Living a secluded life out in the deep backwoods of Long Island in the dead of winter, this was a mindset I found myself experiencing on a daily basis. Life is a cycle, and as barren as it may feel sometimes, the ability to flourish and grow is always there.

Painter Mel Reese in her studio
Painter Mel Reese in her studio.

What is some advice that you would like to share with other artists? 

I guess my biggest point of reflection is that the art you make should be about what interests you, what excites you, what matters to you, and people will respond to it. They may not recognize your work immediately, they may not be able to appreciate what you are making until it is explained to them, but in the end, if you are passionate about what you create, then others will be too. It doesn’t need to be groundbreaking; it doesn’t need to be socially or politically relevant—all it should be is an extension of yourself, in whatever form that may be. Share who you are through your art and your process—we are interested!

Do you have any upcoming exhibitions or events?

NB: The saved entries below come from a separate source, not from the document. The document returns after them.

-- ==== Sys2Proof/Certificates/Slice0/Obligations.lean ====
section
/-! DEFINITION. The statements for the provers: what the numbered rules of spec/ say a step of the station does,
what it leaves alone, and what every step keeps. -/

open Sys2Proof Sys2Proof.Machine

/-! ### What several statements share -/

/-- A timer after one quantum of time: one quantum more, up to its limit. -/
def ran (w : Countup) : Countup := { w with elapsed := min (w.elapsed + 1) w.limit }

/-- A timer that may be stopped, after one quantum of time. -/
def ranIfRunning (t : Timer) : Timer := t.map ran

/-- A request's, or a frame's, only effect is one count. -/
def CountedOnly (i : Fin 15) (s t : State) : Prop :=
  t = { s with service := { s.service with counters := counted i s.service.counters } }

/-- R50: the three conditions under which a press, or a quick re-flip, starts a kick. -/
abbrev MayPress (s : State) : Prop :=
  s.faultLine.drive = .normal ∧ (s.rail.state = .up ∨ s.rail.state = .sag) ∧
  (s.link.state = .listen ∨ s.link.state = .announced ∨ s.link.state = .armed ∨ s.link.state = .duplicate)

/-- A channel whose output has just been turned off in KICK or HOLD: timers stopped, duty absent, and the off-current
timer started if the sense still shows current (R63). -/
def turnedOff (ch : CoilChannel) (sense : Sense) (st : CoilState) (rest : Timer) : CoilChannel :=
  { ch with state := st, kickTimer := none, holdTimer := none, restTimer := rest, duty := none,
            pwmPhase := 0, driven := 0, offTimer := if sense = .none then none else some (startTimer (ms 5)) }

/-- A channel with its output off and the timers of its drive stopped, at an entry to `st` that a state of the drive
does not turn off at once (R59, R62, R73): its off-current timer is `off`. -/
def quiet (ch : CoilChannel) (st : CoilState) (off : Timer) : CoilChannel :=
  { ch with state := st, kickTimer := none, holdTimer := none, restTimer := none, duty := none, pwmPhase := 0
            driven := 0, offTimer := off }

/-- A channel after an external end (R56, R57): KICK, HOLD and REST become IDLE at once.  From REST the off-current timer
runs on, as the output stays off (R63). -/
def externallyEnded (ch : CoilChannel) (sense : Sense) : CoilChannel :=
  if commandedOn ch.state then turnedOff ch sense .idle none
  else if ch.state = .rest then quiet ch .idle ch.offTimer else ch

/-- D_own once every channel has ended (R56, Table 2-2). -/
def committedEnded (s : State) : Nat :=
  s.sched.committed - (allCoils.map fun c => drawOf s.settings.coils[c] s.coils[c]).sum

/-- The fire queue with an ANNOUNCING entry returned to QUEUED at its place, and every other entry as it was (R37). -/
def queueWithdrawn (s : State) : List Entry :=
  s.sched.queue.map fun e =>
    if s.sched.announce.map Announce.coil = some e.coil then { e with phase := .queued } else e

/-- The transmit side as R135 cuts it back, from that of `b`: the SVC_REPLY and its series go on, any other series ends,
once its attempt on the wire has. -/
def cutBack (b : Bus) : Bus :=
  { b with
    general := b.general.filter isReply, drawPending := false
    series := b.series.bind fun r =>
      if r.kind = .reply then some r else if b.wire = none then none else some { r with cut := true } }

/-- The demand of logical mode `m` with flash record `f` (Table 7-2): LIT in ON, and in the LIT half of a flash. -/
def demands (m : LampMode) (f : Option Flash) : Bool :=
  decide (m = .lit) || (decide (m = .flash) && f.any Flash.halfLit)

/-- A lamp given logical mode `m` with flash record `f` (R108 to R111): the drive stage follows the demand at once, but
an incandescent lamp that is DARK waits for its warm-up, and one that goes dark stops it. -/
def lampGiven (cfg : LampSettings) (ch : LampChannel) (m : LampMode) (f : Option Flash) : LampChannel :=
  { ch with
    mode := m, flash := f
    stage := if demands m f = false then .dark else if cfg.incandescent = false then .lit
      else if ch.stage = .dark then .waiting else ch.stage
    warmUp := if cfg.incandescent = true ∧ demands m f = false then none else ch.warmUp }

/-- The lamp unit once each lamp of `ns`, in this order, has taken its mode and flash record of `new` (R108 to R111):
of the lamp start queue, the lamps that go dark leave and those that begin to wait join the tail. -/
def lampsGiven (cfg : Vector LampSettings 24) (ns : List LampNo) (new : LampNo → LampMode × Option Flash)
    (u : LampUnit) : LampUnit :=
  let dims (n : LampNo) : Bool := cfg[n].incandescent && !demands (new n).1 (new n).2
  let joins (n : LampNo) : Bool :=
    cfg[n].incandescent && demands (new n).1 (new n).2 && decide (u.lamps[n].stage = .dark)
  { u with
    lamps := Vector.ofFn fun n => if n ∈ ns then lampGiven cfg[n] u.lamps[n] (new n).1 (new n).2 else u.lamps[n]
    queue := (u.queue.filter fun n => !(decide (n ∈ ns) && dims n)) ++ ns.filter joins }

/-! ### The queue of commands and the passing of time -/

/-- One step with a command at the front of the queue is that command's meaning, with the queue's rest. -/
def Obligations.StepRunsFrontCommand : Prop :=
  ∀ (s : State) (c : Instr) (rest : List Instr),
    step { s with pending := c :: rest } = exec c (s.withPending rest)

I recently participated in the SPRING/BREAK Art Show as an Independent Curator. I did not include any of my own work but rather represented the wonderful work of a fellow artist and friend, Kathy Sirico. The fair is now closed, and the art world has moved on to Basel, but you can still find information about my curation “Fractured Truths” and see (and buy) Kathy’s stunning work here.


Exhibition Info:

“Leaving the Body,” featuring Natasha Wright, Poppy DeltaDawn, Alyssa McClenaghan, Mel Reese, and curated by Morgan Everhart, is on view at The Yard City Hall Park, 116 Nassau Street, Floors 5 & 6 New York, NY 10038, through November 5, 2021, with a reception on Thursday, September 23, 6–9 pm. For more information about this exhibition and its reception, please visit morganeverhart.com/leavingthebody. For artwork inquiries and appointments, contact morgan@morganeverhart.com

“At the basis of Body Art … one can discover the unsatisfied need for a love that extends itself without limit in time—the need to be loved for what one is and for what one wants to be—the need for a kind of love that confers unlimited rights- the need for what is called primary love.”—Lea Vergine, from ‘The Body as Language.’

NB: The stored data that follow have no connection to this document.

/-- Every command answers a next state, by a chain of primitive changes. -/
theorem exec_changes (i : Instr) (s : State) : Yields (exec i s) (Changes s) := by
  cases i
  case powerOn => exact ⟨_, rfl, changes_resetPowerOn s⟩
  case supplyDip => exact ⟨_, rfl, changes_resetSupplyDip s⟩
  case validityMarkLost => exact ⟨_, rfl, changes_of_watched (s := s) (t := s.onRetained _) rfl⟩
  case powerUpHoldEnd straps => exact ⟨_, rfl, changes_holdEnd straps s⟩
  case configReadError => exact ⟨_, rfl, changes_readError s⟩
  case configRetryWaitExpiry => exact ⟨_, rfl, changes_retryRead s⟩
  case configPassEnd img => exact ⟨_, rfl, changes_passEnd img s⟩
  case stationClockTick =>
    exact ⟨_, rfl, changes_guarded fun _ => changes_of_watched (s := s) (t := s.onSwitches _) rfl⟩
  case switchInputChange n high => exact ⟨_, rfl, changes_switchInput n high s⟩
  case switchAdoption n => exact ⟨_, rfl, changes_adopt n s⟩
  case switchEdge n => exact ⟨_, rfl, changes_guarded fun h => changes_takeEdge h⟩
  case scan => exact ⟨_, rfl, changes_scan s⟩
  case announceTimerExpiry => exact ⟨_, rfl, changes_announceExpired s⟩
  case waitLimitExpiry c => exact ⟨_, rfl, changes_waitExpired c s⟩
  case kickTimerExpiry c => exact ⟨_, rfl, changes_guarded fun h => changes_kickEnds (kickDue_iff.1 h).1⟩
  case holdLimitExpiry c => exact ⟨_, rfl, changes_guarded fun h => changes_holdEnds (holdDue_iff.1 h).1⟩
  case restTimerExpiry c => exact ⟨_, rfl, changes_guarded fun h => changes_restEnds (restDue_iff.1 h).1⟩
  case kickOpenCheck c =>
    exact ⟨_, rfl, changes_guarded fun h => changes_enterFault (configured_of_openCheckDue h) c .opened⟩
  case senseReadingChange c r => exact ⟨_, rfl, changes_senseChanges c r s⟩
  case offCurrentTimerExpiry c =>
    exact ⟨_, rfl, changes_guarded fun h =>
      changes_offCurrent (configured_of_senseJudged (Bool.and_eq_true_iff.1 h).2) c⟩
  case thermalIntervalExpiry => exact ⟨_, rfl, changes_thermalInterval s⟩
  case lampHalfExpiry n => exact ⟨_, rfl, changes_lampHalf n s⟩
  case lampPhaseExpiry => exact ⟨_, rfl, changes_lampPhase s⟩
  case warmUpExpiry n => exact ⟨_, rfl, changes_warmUp n s⟩
  case railReadingChange v => exact ⟨_, rfl, changes_railReading v.toNat s⟩
  case settleTimerExpiry =>
    exact ⟨_, rfl, changes_railRow (old := .settling) (fun h => of_decide_eq_true (Bool.and_eq_true_iff.1 h).1)
      (by decide) (by decide)⟩
  case sagQualifyExpiry =>
    exact ⟨_, rfl, changes_railRow (old := .up) (fun h => of_decide_eq_true (Bool.and_eq_true_iff.1 h).1)
      (by decide) (by decide)⟩
  case sagClearExpiry =>
    exact ⟨_, rfl, changes_railRow (old := .sag) (fun h => of_decide_eq_true (Bool.and_eq_true_iff.1 h).1)
      (by decide) (by decide)⟩
  case faultLineAsserted => exact ⟨_, rfl, changes_lineAsserted s⟩
  case faultLineReleased => exact ⟨_, rfl, changes_lineReleased s⟩
  case releaseSettleExpiry => exact ⟨_, rfl, changes_releaseSettled s⟩
  case badFrame rx => exact ⟨_, rfl, changes_badReception rx s⟩
  case fragment => exact ⟨_, rfl, changes_endFragment s⟩
  case filteredFrame rx => exact ⟨_, rfl, changes_goodRow rx (fun _ u _ => changes_count .ignored u) s⟩
  case ownNumberFrame rx => exact ⟨_, rfl, changes_goodRow rx (fun _ u _ => changes_takeOwnNumber u) s⟩
  case drawFrame rx => exact ⟨_, rfl, changes_goodRow rx (fun _ _ h => changes_takeDraw h) s⟩
  case switchFrame rx => exact ⟨_, rfl, changes_goodRow rx (fun f u _ => changes_takeSwitch f u) s⟩
  case fireFrame rx => exact ⟨_, rfl, changes_goodRow rx (fun f u _ => changes_takeFire f u) s⟩
  case lampFrame rx => exact ⟨_, rfl, changes_goodRow rx (fun f u _ => changes_takeLampFrame f.payload u) s⟩
  case status rx => exact ⟨_, rfl, changes_readRow 1 (fun _ _ => rfl) rx s⟩
  case readEvents rx => exact ⟨_, rfl, changes_readRow 2 (fun _ _ => rfl) rx s⟩
  case readCounters rx => exact ⟨_, rfl, changes_readRow 3 serveReadCounters_state rx s⟩
  case readPeer rx => exact ⟨_, rfl, changes_readRow 4 serveReadPeer_state rx s⟩
  case readCoil rx => exact ⟨_, rfl, changes_readRow 5 serveReadCoil_state rx s⟩
  case readSwitch rx => exact ⟨_, rfl, changes_readRow 6 serveReadSwitch_state rx s⟩
  case testPulse rx => exact ⟨_, rfl, changes_serviceRow 7 actsBesideBus_serveTestPulse rx s⟩
  case setLamp rx => exact ⟨_, rfl, changes_serviceRow 8 actsBesideBus_serveSetLamp rx s⟩
  case clearFault rx => exact ⟨_, rfl, changes_serviceRow 9 actsBesideBus_serveClearFault rx s⟩
  case restart rx => exact ⟨_, rfl, changes_readRow 10 (fun _ _ => rfl) rx s⟩
  case svcUnknownRequest rx => exact ⟨_, rfl, changes_unknownRequest rx s⟩
  case txSeriesStart => exact ⟨_, rfl, changes_startSeries s⟩
  case txWaitExpiry =>
    exact ⟨_, rfl, changes_guarded fun _ => (changes_endFragment s).trans (changes_beginSeriesAttempt _)⟩
  case txAttemptSuccess => exact ⟨_, rfl, changes_guarded fun _ => changes_attemptSucceeds s⟩
  case txAttemptFailure => exact ⟨_, rfl, changes_guarded fun _ => changes_attemptFails s⟩
  case txAbandon => exact ⟨_, rfl, changes_guarded fun _ => changes_attemptFails s⟩
  case beatTimerExpiry => exact ⟨_, rfl, changes_beatExpired s⟩
  case listenWindowExpiry => exact ⟨_, rfl, changes_listenWindowEnds s⟩
  case announcedTimerExpiry =>
    exact ⟨_, rfl, changes_guarded fun h => changes_enterArmed (not_unconfigured_of_announced h)⟩
  case linkLost => exact ⟨_, rfl, changes_guarded fun h => changes_loseLink (not_unconfigured_of_linkLoss h)⟩
  case peerStaleExpiry n => exact ⟨_, rfl, changes_makeStale n s⟩
  case peerRemovalExpiry n => exact ⟨_, rfl, changes_removePeer n s⟩
  case qualityWindowEnd => exact ⟨_, rfl, changes_guarded fun _ => changes_of_watched (watched_endWindow s)⟩
  case startBitOnLine => exact ⟨_, rfl, changes_startBit s⟩

end

end Sys2Proof.Machine
end

section
/-! What every step keeps: each invariant is kept by each primitive change, and so by every command and every quantum
(O7, O8, O9, O12 to O16); and every command completes (O2). -/

namespace Sys2Proof.Machine

/-! ### From the primitive changes to a step -/

/-- A state that holds what the invariants read, and nothing else. -/
def Watched.state (w : Watched) : State :=
  { State.reset with
    pending := w.pending
    pins := { Pins.initial with switchHigh := w.switchHigh }
    retained := { Retained.powerOn with heat := w.heat, dipCount := w.dipCount }
    startUp := w.startUp
    settings := w.settings
    link := { LinkUnit.reset with state := w.link, peers := w.peers }
    sched := { Scheduler.reset with committed := w.committed }
    coils := w.coils
    switches := { SwitchUnit.reset with records := w.records }
    lamps := { LampUnit.reset with lamps := w.lamps, queue := w.lampQueue }
    bus := { Bus.reset with general := w.general }
    rail := { RailMonitor.reset with state := w.rail }
    faultLine := { FaultLine.reset with drive := w.drive }
    service := { Service.reset with counters := w.counters } }

/-- `P` reads nothing but what is watched. -/
def ReadsWatched (P : State → Prop) : Prop := ∀ s, P (watched s).state ↔ P s

section
variable {P : State → Prop} {s t : State}

theorem ReadsWatched.of_eq (hP : ReadsWatched P) {w : Watched} (hw : watched t = w) (h : P w.state) : P t := by
  subst hw
  exact (hP t).1 h

theorem Changes.keep (hP : ∀ {s t}, P s → Change s t → P t) (hc : Changes s t) (h : P s) : P t := by
  induction hc with
  | refl => exact h
  | tail _ hlast ih => exact hP ih hlast

/-- What every primitive change keeps, every step keeps. -/
theorem kept_by_step (hP : ∀ {s t}, P s → Change s t → P t) (hpending : ∀ s q, P s → P (s.withPending q)) (h : P s)
    (hstep : step s = .next t) : P t := by
  rcases step_cases s with ⟨i, q, hi⟩ | helapse
  · obtain ⟨u, hu, hc⟩ := exec_changes i (s.withPending q)
    have hut : u = t := Host.Outcome.next.inj (hu.symm.trans (hi.symm.trans hstep))
    exact hut ▸ hc.keep hP (hpending s q h)
  · have het : Machine.elapse s = t := Host.Outcome.next.inj (helapse.symm.trans hstep)
    exact het ▸ hP h (Change.elapse s)

end

/-! ### What the larger primitive changes leave watched -/

theorem watched_moveRaw (c : CoilNo) (new : CoilChannel) (s : State) : watched (moveRaw c new s) = { watched s with
    coils := s.coils.set c { new with offTimer := offTimerAfter s.coils[c] new s.pins.sense[c] }
    committed := s.sched.committed + drawOf s.settings.coils[c] new - drawOf s.settings.coils[c] s.coils[c] } := by
  rw [← moveRaw_coils c new s, ← moveRaw_committed c new s]
  unfold moveRaw
  dsimp only
  split <;> rfl

theorem watched_onLink_onlyLamps {s t : State} (h : Framed [.lamps] s t) (f : LinkUnit → LinkUnit) :
    watched (t.onLink f) = { watched s with
      lamps := t.lamps.lamps, lampQueue := t.lamps.queue, link := (f t.link).state, peers := (f t.link).peers } := by
  have hw := watched_onlyLamps h
  calc watched (t.onLink f) = { watched t with link := (f t.link).state, peers := (f t.link).peers } := rfl
    _ = _ := by rw [hw]

/-- R167: acceptance but for the lamps and the link. -/
theorem watched_accept (img : List Byte) (s : State) (f : LinkUnit → LinkUnit) :
    watched ((startLamps (takeSettings img s)).onLink f) = { watched (takeSettings img s) with
      lamps := (startLamps (takeSettings img s)).lamps.lamps, lampQueue := (startLamps (takeSettings img s)).lamps.queue
      link := (f (startLamps (takeSettings img s)).link).state
      peers := (f (startLamps (takeSettings img s)).link).peers } :=
  watched_onLink_onlyLamps (startLamps_framed (takeSettings img s)) f

theorem getElem_set_coil (v : Vector CoilChannel 16) (c d : CoilNo) (ch : CoilChannel) :
    (v.set c ch)[d] = if d = c then ch else v[d] := by
  by_cases h : d = c
  · subst h
    simp
  · rw [if_neg h]
    exact Vector.getElem_set_ne c.isLt d.isLt fun hval => h (Fin.ext hval.symm)

/-! ### Every command completes -/

theorem Change.pending {s t : State} (h : Change s t) : t.pending = s.pending := by
  cases h
  case unwatched hw => exact congrArg Watched.pending hw
  case move c new hmove => exact (moveRaw_framed c new s).1
  case drivesEnd r d hrail hw hcoils hcommitted => exact congrArg Watched.pending hw
  case peers hw hkeep => exact congrArg Watched.pending hw
  case transmit hw hkeep => exact congrArg Watched.pending hw
  case switches hw hkeep => exact congrArg Watched.pending hw
  case lamps hw hkeep => exact congrArg Watched.pending hw
  case accept img f hreading hlink hpeers =>
    rw [State.onLink_pending, (startLamps_framed (takeSettings img s)).1]
    rfl
  all_goals rfl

Making artwork about the body always involves personal identity. Using the body as a point of view or departure allows an artist and viewer the opportunity to connect the dots between their realities and emotions. Many artists, when referencing the body, are in pursuit of depicting tenderness and love for one’s self, which in return brings symbolism to life. However, depending on the degree of self-representation, there’s often a level of narcissism that comes with it. In this exhibition, “Leaving the Body,” Alyssa McClenaghan, Natasha Wright, Poppy DeltaDawn, and Mel Reese share a range of abstraction that contextualizes their bodily and spiritual connections to their surroundings without focusing on their individual, physical characteristics.

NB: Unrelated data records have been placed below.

/-- 30_encoding.md R103: `poll` of any register, `label:`, and `if name.FIELD = v goto label` on the value last bound to the name.
That the label's line may come before the goto (log 26), and that of several lines with the label the first is meant (log
27), is the model's choice. -/
def Obligations.ScriptControlFlow : Prop :=
  ∀ (s : State) (off : Nat) (mask v : Word) (name hi lo value l n : Nat) (w : Word) (newer older : List (Nat × Word)),
    (off < 4096 → off % 4 = 0 →
      (readReg (regAt off) s &&& mask = v → hostExec (.poll off mask v) s = .next { s with line := s.line + 1 }) ∧
      (readReg (regAt off) s &&& mask ≠ v → hostExec (.poll off mask v) s = .next s)) ∧
    hostExec (.label l) s = .next { s with line := s.line + 1 } ∧
    (s.binds = newer ++ (name, w) :: older → (∀ b ∈ newer, b.1 ≠ name) →
      (w.toNat / 2 ^ lo % 2 ^ (hi + 1 - lo) = value →
        s.script[n]? = some (.label l) → (∀ k, k < n → s.script[k]? ≠ some (.label l)) →
        hostExec (.ifGoto name hi lo value l) s = .next { s with line := n }) ∧
      (w.toNat / 2 ^ lo % 2 ^ (hi + 1 - lo) ≠ value →
        hostExec (.ifGoto name hi lo value l) s = .next { s with line := s.line + 1 }))

/-- 30_encoding.md R104, R94: `desc` programs one slot and nothing else, with the code of any of the five dtype names. -/
def Obligations.DescProgramsSlot : Prop :=
  ([none, some .f32, some .f16, some .i8, some .u8] : List (Option DType)).map codeOfName = [0x0#4, 0x1#4, 0x2#4, 0x3#4, 0x4#4] ∧
  ∀ (s : State) (j : Fin 5) (addr : BitVec 64) (dt : Option DType) (r : BitVec 2) (d0 d1 d2 : Word),
    ∃ t : Slot, hostRun (scriptDesc j addr dt r d0 d1 d2) s =
        .next { s with slots := s.slots.set j t, line := s.line + 6 } ∧
      t.addr = addr.toNat ∧ t.dtype = codeOfName dt ∧ t.rank = r ∧ t.dim0 = d0 ∧ t.dim1 = d1 ∧ t.dim2 = d2

/-- 00_scope.md R11, 20_memory.md R61: a write of n bytes is little-endian, touches its n bytes alone, and is read back. -/
def Obligations.MemoryAccessIsLittleEndian : Prop :=
  ∀ (m : Memory) (a n v : Nat), m.wf = true →
    memRead (memWrite m a n v) a n = v % 2 ^ (8 * n) ∧
    (∀ i, i < n → ((memWrite m a n v).read (a + i)).toNat = v / 2 ^ (8 * i) % 256) ∧
    (∀ b, b < a ∨ a + n ≤ b → (memWrite m a n v).read b = m.read b) ∧ (memWrite m a n v).wf = true

/-- 20_memory.md R62 to R67: the size of an element by dtype code; the elements of a slot lie in its region, share no byte, cover it without padding, and are aligned if
the base is; they stand in row-major order, so that a `[N, KB, BS]` tensor and its flattening `[N, KB*BS]` have the same
elements at the same addresses. -/
def Obligations.ElementsTileTheirRegion : Prop :=
  ∀ t : Slot,
    ((t.dtype = 1#4 → t.esize = 4) ∧ (t.dtype = 2#4 → t.esize = 2) ∧ (t.dtype = 3#4 → t.esize = 1) ∧
      (t.dtype = 4#4 → t.esize = 1)) ∧
    (∀ idx jdx : List Nat, validIdx t.dims idx = true → validIdx t.dims jdx = true →
      (t.addr ≤ t.ea idx ∧ t.ea idx + t.esize ≤ t.addr + t.bytes) ∧
      (idx ≠ jdx → t.ea idx + t.esize ≤ t.ea jdx ∨ t.ea jdx + t.esize ≤ t.ea idx) ∧
      (t.addr % t.esize = 0 → t.ea idx % t.esize = 0)) ∧
    (∀ a, InRegion t a → ∃ idx, validIdx t.dims idx = true ∧ t.ea idx ≤ a ∧ a < t.ea idx + t.esize) ∧
    (t.rank = 1#2 → t.last = t.dim0.toNat ∧ t.bytes = t.esize * t.dim0.toNat ∧ ∀ i, t.ea [i] = t.addr + t.esize * i) ∧
    (t.rank = 2#2 → t.last = t.dim1.toNat ∧ t.bytes = t.esize * (t.dim0.toNat * t.dim1.toNat) ∧
      ∀ i j, t.ea [i, j] = t.addr + t.esize * (i * t.dim1.toNat + j)) ∧
    (t.rank = 3#2 → t.last = t.dim2.toNat ∧ t.bytes = t.esize * (t.dim0.toNat * t.dim1.toNat * t.dim2.toNat) ∧
      ∀ i j k, t.ea [i, j, k] = t.addr + t.esize * ((i * t.dim1.toNat + j) * t.dim2.toNat + k)) ∧
    (∀ (lead : List Nat) (k : Nat), validIdx t.dims (lead ++ [k + 1]) = true →
      t.ea (lead ++ [k + 1]) = t.ea (lead ++ [k]) + t.esize) ∧
    ∀ u : Slot, t.rank = 3#2 → u.rank = 2#2 → u.addr = t.addr → u.dtype = t.dtype →
      u.dim1.toNat = t.dim1.toNat * t.dim2.toNat →
      ∀ n kb j, t.ea [n, kb, j] = u.ea [n, kb * t.dim2.toNat + j]

/-! Numerics. -/

/-- 40_numerics.md R114, R117: `roundMag` is the nearest magnitude of 24 significant bits, subnormals included, and of two
equally near ones the even one. -/
def Obligations.RoundingIsNearestEven : Prop := ∀ n d : Nat, IsNearestEven (roundMag n d) n d

/-- 40_numerics.md R114 to R117: the product and the sum of two finite operands, subnormal ones included, are the exact product
(m * n units of 2^-298) and the exact sum rounded to nearest even, and a rounded magnitude of 2^128 (2^128 * 2^149 units of
2^-149) or more is an infinity of the exact result's sign. -/
def Obligations.FiniteArithmeticIsRounded : Prop :=
  ∀ (a b : Bool) (m n : Nat),
    (∃ r, IsNearestEven r (m * n) 149 ∧
      (r < 2 ^ 128 * 2 ^ 149 → mul32 (.fin a m) (.fin b n) = .fin (a ^^ b) r) ∧
      (2 ^ 128 * 2 ^ 149 ≤ r → mul32 (.fin a m) (.fin b n) = .inf (a ^^ b))) ∧
    (∃ r, IsNearestEven r (m + n) 0 ∧
      (r < 2 ^ 128 * 2 ^ 149 → add32 (.fin a m) (.fin a n) = .fin a r) ∧
      (2 ^ 128 * 2 ^ 149 ≤ r → add32 (.fin a m) (.fin a n) = .inf a)) ∧
    (m < n → ∃ r, IsNearestEven r (n - m) 0 ∧
      (r < 2 ^ 128 * 2 ^ 149 → add32 (.fin a m) (.fin (!a) n) = .fin (!a) r ∧ add32 (.fin a n) (.fin (!a) m) = .fin a r) ∧
      (2 ^ 128 * 2 ^ 149 ≤ r → add32 (.fin a m) (.fin (!a) n) = .inf (!a) ∧ add32 (.fin a n) (.fin (!a) m) = .inf a)) ∧
    add32 (.fin a m) (.fin (!a) m) = .fin false 0

/-- 40_numerics.md R115, R116, R118: the special cases of `mul32` and its sign, the special cases of `add32` and the signs of its
zero sums. -/
def Obligations.SpecialValuesOfArithmetic : Prop :=
  ∀ (x : F32) (a b : Bool) (m n : Nat),
    mul32 .nan x = .nan ∧ mul32 x .nan = .nan ∧
    mul32 (.inf a) (.fin b 0) = .nan ∧ mul32 (.fin b 0) (.inf a) = .nan ∧
    (m ≠ 0 → mul32 (.inf a) (.fin b m) = .inf (a ^^ b) ∧ mul32 (.fin b m) (.inf a) = .inf (b ^^ a)) ∧
    mul32 (.inf a) (.inf b) = .inf (a ^^ b) ∧
    (mul32 (.fin a m) (.fin b n) = .inf (a ^^ b) ∨ ∃ k, mul32 (.fin a m) (.fin b n) = .fin (a ^^ b) k) ∧
    add32 .nan x = .nan ∧ add32 x .nan = .nan ∧
    add32 (.inf a) (.inf (!a)) = .nan ∧ add32 (.inf a) (.inf a) = .inf a ∧
    add32 (.inf a) (.fin b m) = .inf a ∧ add32 (.fin b m) (.inf a) = .inf a ∧
    (m ≠ 0 → add32 (.fin a m) (.fin (!a) m) = .fin false 0) ∧
    add32 (.fin false 0) (.fin true 0) = .fin false 0 ∧ add32 (.fin true 0) (.fin false 0) = .fin false 0 ∧
    add32 (.fin true 0) (.fin true 0) = .fin true 0 ∧ add32 (.fin false 0) (.fin false 0) = .fin false 0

Each artist implies the body through varying degrees of abstraction related to their surroundings or medium. Alyssa McClenaghan explores the relationship between materials and gender through personifying domestic objects. Poppy DeltaDawn explores the transitions from body to material through textile production and how it relates to her own medical transition. Natasha Wright’s work explores the sociopolitical implications of the female body as an icon. Mel Reese questions subjectivity through embodying her surroundings.

What someone considers representative, or a recognizable element of resemblance, is culturally conditioned. Our pictorial traditions influence our perception of nature. That being said, there’s an immense vulnerability in challenging resemblance, especially of the corporeal self. “Leaving the Body” reminds us that the body is a construct.